▶ [DATASET EXCERPTS]:
»»

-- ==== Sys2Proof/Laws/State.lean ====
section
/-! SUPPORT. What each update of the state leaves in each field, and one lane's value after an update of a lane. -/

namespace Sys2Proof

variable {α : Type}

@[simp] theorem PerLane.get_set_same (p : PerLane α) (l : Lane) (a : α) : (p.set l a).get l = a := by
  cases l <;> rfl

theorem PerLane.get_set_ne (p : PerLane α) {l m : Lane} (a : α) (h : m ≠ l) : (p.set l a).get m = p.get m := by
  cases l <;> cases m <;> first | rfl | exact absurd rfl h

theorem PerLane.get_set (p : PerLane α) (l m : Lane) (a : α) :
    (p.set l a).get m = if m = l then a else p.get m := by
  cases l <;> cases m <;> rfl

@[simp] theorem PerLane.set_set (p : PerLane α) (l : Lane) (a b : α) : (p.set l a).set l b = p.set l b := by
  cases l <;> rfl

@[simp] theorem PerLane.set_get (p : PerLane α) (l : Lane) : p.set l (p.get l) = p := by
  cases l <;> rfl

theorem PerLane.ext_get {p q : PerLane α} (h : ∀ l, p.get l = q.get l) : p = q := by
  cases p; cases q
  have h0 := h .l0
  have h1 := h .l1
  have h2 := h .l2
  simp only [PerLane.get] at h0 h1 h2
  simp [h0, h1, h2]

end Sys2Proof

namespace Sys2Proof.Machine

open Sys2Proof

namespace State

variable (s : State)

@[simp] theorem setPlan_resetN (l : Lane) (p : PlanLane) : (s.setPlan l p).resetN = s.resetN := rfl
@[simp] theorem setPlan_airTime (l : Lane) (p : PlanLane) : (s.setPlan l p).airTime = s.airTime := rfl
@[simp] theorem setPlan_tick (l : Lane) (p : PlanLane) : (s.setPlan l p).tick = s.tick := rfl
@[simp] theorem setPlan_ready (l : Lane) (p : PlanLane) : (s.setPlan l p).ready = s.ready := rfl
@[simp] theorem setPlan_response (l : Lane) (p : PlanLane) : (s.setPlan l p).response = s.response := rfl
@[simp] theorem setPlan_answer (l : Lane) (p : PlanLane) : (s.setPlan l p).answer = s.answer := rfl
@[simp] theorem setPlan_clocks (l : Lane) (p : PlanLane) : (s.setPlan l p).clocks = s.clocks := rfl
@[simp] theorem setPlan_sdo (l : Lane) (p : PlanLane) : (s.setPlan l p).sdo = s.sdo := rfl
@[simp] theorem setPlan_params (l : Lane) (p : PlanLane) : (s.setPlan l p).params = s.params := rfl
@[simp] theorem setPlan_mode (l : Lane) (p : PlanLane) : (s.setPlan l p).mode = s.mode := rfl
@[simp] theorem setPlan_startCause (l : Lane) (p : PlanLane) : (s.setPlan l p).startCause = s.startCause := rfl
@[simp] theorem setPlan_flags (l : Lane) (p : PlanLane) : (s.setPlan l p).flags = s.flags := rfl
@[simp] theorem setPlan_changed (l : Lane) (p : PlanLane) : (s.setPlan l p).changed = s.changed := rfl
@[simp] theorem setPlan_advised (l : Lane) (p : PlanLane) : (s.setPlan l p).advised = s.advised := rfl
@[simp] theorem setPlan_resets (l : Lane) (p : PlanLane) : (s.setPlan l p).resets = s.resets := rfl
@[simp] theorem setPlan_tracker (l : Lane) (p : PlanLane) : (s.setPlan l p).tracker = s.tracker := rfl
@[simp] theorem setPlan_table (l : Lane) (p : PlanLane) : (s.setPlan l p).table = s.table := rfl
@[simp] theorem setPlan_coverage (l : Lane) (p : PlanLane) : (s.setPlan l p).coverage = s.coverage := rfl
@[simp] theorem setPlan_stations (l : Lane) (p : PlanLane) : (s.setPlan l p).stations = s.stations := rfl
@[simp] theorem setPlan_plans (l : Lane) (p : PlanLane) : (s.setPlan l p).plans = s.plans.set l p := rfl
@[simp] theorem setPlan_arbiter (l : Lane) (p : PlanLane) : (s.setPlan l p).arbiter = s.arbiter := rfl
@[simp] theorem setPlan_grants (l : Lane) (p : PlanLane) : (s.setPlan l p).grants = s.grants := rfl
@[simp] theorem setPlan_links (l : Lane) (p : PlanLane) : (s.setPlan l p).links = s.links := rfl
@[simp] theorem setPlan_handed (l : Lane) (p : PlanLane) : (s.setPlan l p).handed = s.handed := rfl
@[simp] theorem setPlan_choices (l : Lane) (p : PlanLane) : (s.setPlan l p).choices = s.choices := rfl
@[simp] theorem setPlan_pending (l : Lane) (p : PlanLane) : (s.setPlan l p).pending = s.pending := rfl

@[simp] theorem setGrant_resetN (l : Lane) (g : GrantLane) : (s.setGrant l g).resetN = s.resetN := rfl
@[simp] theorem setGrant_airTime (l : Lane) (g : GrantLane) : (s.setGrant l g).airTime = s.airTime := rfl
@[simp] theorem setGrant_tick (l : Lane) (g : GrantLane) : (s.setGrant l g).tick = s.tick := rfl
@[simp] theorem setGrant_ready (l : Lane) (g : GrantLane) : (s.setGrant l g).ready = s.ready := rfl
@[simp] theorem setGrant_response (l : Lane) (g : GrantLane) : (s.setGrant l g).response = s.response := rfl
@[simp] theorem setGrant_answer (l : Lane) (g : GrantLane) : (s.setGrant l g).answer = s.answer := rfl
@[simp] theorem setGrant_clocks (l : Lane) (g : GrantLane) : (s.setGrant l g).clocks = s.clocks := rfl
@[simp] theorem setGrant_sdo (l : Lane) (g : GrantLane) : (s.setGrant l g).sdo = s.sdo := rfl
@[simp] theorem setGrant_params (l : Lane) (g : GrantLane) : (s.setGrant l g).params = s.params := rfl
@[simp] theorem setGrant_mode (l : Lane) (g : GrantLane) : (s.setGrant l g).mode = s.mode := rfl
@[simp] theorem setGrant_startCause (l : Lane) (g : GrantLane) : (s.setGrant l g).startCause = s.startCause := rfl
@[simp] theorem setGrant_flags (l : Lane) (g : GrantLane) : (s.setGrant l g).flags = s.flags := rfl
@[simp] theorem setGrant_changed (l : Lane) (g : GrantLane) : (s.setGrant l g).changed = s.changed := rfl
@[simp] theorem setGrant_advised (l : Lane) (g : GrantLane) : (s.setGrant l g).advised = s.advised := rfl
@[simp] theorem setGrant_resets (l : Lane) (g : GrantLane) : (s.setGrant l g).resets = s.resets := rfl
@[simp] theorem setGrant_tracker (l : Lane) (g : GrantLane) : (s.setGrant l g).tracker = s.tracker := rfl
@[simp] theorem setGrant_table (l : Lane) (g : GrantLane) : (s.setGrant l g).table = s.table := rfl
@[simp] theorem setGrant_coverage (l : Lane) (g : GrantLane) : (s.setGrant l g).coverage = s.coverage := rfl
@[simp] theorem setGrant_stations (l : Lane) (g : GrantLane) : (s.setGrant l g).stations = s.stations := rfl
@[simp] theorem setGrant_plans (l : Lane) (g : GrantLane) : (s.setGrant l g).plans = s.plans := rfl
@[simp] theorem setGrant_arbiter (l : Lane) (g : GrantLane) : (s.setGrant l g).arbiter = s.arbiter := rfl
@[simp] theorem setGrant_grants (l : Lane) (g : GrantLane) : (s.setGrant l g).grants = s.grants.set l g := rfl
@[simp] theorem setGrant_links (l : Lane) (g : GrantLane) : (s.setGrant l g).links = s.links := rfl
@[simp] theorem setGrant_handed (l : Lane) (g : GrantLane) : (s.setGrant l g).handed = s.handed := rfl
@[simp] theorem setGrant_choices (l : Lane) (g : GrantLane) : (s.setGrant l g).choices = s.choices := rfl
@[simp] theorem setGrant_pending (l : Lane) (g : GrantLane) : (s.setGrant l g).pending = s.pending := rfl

««
»»

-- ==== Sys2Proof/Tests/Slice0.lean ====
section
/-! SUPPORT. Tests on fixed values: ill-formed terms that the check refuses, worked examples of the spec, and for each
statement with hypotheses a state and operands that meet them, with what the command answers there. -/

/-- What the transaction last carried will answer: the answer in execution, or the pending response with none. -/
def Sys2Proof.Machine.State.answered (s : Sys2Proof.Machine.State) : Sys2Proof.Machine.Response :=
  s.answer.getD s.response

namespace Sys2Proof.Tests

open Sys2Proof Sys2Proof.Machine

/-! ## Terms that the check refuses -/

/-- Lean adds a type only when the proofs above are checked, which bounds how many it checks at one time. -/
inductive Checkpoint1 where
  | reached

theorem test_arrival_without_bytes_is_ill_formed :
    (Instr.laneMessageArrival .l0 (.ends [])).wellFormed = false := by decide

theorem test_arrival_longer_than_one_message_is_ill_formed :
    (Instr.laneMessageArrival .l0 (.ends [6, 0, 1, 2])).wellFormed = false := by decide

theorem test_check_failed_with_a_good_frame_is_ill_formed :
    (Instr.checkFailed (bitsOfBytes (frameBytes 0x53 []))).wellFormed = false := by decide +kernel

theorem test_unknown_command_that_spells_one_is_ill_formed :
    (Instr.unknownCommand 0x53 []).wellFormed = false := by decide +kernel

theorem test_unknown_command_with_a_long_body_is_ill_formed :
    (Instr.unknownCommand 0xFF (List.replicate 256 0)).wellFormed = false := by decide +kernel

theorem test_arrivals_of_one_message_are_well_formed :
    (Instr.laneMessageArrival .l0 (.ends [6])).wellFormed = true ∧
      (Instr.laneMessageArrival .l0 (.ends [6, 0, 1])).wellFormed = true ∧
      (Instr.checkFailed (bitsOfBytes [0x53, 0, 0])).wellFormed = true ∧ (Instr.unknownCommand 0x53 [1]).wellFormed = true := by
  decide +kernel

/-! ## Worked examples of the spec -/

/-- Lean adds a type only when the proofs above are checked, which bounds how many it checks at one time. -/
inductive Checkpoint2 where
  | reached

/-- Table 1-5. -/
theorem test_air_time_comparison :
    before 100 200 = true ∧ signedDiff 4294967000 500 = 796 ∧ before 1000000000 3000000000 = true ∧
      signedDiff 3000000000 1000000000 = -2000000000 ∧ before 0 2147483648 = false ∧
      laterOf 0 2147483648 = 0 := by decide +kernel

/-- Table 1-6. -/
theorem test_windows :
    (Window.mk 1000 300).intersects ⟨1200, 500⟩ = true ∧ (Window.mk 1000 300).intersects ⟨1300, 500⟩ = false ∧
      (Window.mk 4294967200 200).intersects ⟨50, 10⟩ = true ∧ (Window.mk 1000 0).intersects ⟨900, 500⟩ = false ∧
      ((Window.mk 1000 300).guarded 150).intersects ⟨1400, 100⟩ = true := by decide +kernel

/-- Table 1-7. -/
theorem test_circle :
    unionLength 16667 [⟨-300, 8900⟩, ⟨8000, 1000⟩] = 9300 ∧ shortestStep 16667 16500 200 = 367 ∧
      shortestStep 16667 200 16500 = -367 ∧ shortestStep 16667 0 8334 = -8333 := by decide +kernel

««

▶ [EXERCISE]: Give back the records above exactly, limited to the lines between the one holding "g).stations = s.stations := rfl" and the one holding "g).handed = s.handed := rfl", inclusive.

▶ [EXERCISE RESULT]:
@[simp] theorem setGrant_stations (l : Lane) (g : GrantLane) : (s.setGrant l g).stations = s.stations := rfl
@[simp] theorem setGrant_plans (l : Lane) (g : GrantLane) : (s.setGrant l g).plans = s.plans := rfl
@[simp] theorem setGrant_arbiter (l : Lane) (g : GrantLane) : (s.setGrant l g).arbiter = s.arbiter := rfl
@[simp] theorem setGrant_grants (l : Lane) (g : GrantLane) : (s.setGrant l g).grants = s.grants.set l g := rfl
@[simp] theorem setGrant_links (l : Lane) (g : GrantLane) : (s.setGrant l g).links = s.links := rfl
@[simp] theorem setGrant_handed (l : Lane) (g : GrantLane) : (s.setGrant l g).handed = s.handed := rfl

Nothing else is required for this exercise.